'''

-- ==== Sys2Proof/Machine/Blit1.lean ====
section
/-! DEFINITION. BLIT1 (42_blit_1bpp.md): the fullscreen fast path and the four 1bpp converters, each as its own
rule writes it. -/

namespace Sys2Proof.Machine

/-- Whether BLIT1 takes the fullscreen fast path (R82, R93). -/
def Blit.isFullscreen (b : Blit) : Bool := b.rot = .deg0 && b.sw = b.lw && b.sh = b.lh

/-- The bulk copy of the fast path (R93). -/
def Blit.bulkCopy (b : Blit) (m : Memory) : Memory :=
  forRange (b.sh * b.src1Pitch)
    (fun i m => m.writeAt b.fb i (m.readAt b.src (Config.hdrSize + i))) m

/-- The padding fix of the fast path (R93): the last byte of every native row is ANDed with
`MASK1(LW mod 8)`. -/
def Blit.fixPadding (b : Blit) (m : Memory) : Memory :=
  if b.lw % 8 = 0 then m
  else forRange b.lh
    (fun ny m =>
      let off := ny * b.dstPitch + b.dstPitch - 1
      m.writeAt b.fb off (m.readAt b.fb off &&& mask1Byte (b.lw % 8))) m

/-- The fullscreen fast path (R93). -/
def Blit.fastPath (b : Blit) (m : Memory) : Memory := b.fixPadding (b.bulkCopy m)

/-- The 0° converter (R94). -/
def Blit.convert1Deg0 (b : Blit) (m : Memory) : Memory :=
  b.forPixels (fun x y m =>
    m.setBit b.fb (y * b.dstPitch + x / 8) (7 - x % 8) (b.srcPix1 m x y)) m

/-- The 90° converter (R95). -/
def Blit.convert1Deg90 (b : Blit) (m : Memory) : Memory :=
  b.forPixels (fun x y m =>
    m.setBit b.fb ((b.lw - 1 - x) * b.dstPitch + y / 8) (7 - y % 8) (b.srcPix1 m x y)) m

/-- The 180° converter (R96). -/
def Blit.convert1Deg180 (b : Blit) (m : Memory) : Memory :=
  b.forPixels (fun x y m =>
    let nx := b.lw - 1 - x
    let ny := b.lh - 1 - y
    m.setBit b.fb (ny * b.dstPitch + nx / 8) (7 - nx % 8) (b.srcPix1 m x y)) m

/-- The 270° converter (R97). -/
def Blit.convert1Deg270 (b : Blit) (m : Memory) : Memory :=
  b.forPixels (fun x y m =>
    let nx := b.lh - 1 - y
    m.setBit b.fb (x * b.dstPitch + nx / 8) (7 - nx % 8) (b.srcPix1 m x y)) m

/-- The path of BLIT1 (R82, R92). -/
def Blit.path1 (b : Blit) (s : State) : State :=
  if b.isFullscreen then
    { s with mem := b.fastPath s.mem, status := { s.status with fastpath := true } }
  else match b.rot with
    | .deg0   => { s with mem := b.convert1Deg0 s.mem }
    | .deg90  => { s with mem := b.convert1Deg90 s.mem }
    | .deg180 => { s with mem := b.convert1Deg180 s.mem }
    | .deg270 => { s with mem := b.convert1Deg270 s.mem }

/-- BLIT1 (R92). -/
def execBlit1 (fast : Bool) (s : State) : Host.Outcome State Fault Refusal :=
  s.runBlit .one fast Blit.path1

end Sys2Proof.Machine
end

'''
'''

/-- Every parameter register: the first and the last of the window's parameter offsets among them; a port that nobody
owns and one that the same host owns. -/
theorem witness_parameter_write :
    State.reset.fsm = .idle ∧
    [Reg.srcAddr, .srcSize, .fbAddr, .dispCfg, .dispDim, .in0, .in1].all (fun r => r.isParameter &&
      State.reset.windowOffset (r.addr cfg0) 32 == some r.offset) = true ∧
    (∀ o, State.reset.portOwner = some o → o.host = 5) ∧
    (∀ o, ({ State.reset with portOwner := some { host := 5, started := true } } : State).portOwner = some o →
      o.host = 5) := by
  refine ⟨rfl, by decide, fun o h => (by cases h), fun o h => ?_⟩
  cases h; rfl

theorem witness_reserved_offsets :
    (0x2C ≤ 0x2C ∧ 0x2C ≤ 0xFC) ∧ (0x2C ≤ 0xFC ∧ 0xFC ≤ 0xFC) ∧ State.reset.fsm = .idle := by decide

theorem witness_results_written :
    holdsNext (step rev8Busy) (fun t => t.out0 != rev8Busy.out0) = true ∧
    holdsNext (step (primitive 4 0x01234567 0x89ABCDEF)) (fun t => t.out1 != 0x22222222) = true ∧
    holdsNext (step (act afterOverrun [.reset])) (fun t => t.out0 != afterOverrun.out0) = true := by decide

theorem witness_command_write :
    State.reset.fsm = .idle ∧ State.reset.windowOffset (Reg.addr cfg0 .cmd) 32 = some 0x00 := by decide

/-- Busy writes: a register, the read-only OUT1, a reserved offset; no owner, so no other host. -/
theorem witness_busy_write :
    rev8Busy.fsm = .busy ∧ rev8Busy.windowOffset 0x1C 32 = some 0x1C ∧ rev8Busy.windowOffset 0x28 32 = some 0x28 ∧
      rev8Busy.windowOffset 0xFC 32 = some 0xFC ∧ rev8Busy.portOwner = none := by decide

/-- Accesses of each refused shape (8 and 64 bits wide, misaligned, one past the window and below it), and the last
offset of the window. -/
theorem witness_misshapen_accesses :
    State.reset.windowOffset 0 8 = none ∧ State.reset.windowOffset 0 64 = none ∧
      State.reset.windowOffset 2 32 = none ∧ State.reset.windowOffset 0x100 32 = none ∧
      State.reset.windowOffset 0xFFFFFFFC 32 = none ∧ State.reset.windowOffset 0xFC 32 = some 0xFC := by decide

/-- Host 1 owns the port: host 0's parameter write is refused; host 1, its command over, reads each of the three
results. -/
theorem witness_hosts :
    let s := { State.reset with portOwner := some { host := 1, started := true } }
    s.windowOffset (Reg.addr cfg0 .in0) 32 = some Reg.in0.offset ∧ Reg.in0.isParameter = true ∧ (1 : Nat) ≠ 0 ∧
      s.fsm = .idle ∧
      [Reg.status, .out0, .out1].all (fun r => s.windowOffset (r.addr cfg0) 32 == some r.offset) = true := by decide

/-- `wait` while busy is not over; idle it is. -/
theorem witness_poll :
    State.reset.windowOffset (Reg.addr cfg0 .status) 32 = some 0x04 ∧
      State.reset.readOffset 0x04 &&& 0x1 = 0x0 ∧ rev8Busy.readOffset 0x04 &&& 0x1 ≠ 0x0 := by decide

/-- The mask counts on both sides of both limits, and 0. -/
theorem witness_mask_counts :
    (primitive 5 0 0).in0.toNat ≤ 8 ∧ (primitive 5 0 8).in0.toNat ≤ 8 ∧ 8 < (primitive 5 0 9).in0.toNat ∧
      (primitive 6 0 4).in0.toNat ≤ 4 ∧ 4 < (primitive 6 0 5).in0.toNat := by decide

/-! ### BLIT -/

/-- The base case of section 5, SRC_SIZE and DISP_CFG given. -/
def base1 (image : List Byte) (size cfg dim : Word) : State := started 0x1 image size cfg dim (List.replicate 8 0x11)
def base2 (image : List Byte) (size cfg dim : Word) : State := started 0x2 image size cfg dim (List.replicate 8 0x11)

'''
'''

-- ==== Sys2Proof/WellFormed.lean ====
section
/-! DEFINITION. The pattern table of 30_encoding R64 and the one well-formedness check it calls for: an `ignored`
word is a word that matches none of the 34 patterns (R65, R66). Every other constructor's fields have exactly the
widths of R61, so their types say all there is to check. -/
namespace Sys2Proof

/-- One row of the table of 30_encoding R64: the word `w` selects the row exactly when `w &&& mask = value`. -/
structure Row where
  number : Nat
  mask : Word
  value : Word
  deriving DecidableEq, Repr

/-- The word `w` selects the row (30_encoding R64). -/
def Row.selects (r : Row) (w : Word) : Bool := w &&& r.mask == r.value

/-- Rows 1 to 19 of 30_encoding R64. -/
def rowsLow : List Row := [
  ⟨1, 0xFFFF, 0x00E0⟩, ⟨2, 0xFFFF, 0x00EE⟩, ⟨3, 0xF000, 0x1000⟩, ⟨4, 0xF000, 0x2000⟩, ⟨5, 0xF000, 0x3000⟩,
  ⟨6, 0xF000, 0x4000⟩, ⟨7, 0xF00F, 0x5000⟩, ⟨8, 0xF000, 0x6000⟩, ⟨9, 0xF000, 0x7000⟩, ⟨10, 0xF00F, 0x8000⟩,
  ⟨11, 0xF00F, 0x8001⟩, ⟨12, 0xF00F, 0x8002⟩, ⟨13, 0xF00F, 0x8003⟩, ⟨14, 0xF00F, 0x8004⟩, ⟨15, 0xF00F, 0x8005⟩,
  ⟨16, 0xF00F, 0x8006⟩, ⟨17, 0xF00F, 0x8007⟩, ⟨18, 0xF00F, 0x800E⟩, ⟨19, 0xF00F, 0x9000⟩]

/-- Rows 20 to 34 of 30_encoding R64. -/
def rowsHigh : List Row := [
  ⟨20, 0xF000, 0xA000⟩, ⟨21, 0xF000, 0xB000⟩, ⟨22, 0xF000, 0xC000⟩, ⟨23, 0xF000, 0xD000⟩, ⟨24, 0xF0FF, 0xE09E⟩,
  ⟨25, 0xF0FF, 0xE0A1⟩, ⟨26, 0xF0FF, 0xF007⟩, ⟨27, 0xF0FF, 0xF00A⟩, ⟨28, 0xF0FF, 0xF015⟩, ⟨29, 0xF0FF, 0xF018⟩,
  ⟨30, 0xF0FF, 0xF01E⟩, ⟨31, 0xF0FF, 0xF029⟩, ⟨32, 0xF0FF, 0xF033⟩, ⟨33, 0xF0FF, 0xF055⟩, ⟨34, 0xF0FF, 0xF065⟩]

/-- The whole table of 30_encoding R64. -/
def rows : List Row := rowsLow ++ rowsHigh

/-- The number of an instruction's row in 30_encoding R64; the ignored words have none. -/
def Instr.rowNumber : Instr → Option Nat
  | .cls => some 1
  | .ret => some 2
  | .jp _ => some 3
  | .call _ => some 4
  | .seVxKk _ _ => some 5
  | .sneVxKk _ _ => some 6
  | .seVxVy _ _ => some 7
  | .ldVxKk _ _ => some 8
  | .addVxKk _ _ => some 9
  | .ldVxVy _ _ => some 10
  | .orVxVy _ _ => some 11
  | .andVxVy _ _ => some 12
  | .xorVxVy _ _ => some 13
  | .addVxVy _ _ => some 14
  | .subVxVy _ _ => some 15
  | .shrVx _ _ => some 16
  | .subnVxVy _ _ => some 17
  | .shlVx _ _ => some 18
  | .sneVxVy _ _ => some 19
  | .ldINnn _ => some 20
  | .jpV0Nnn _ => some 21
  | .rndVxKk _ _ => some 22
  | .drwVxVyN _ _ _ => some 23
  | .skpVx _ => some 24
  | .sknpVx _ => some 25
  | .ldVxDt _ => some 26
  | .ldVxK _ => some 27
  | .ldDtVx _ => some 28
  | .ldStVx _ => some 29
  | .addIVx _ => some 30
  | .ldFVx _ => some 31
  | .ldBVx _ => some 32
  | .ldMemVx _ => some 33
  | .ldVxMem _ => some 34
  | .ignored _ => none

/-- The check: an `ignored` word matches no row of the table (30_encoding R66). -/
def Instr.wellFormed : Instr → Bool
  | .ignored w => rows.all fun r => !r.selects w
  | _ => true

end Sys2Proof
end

'''

Exercise instructions — When a line in the data holds the word "namespace", show that line.

Reply —
namespace Sys2Proof.Machine
namespace Sys2Proof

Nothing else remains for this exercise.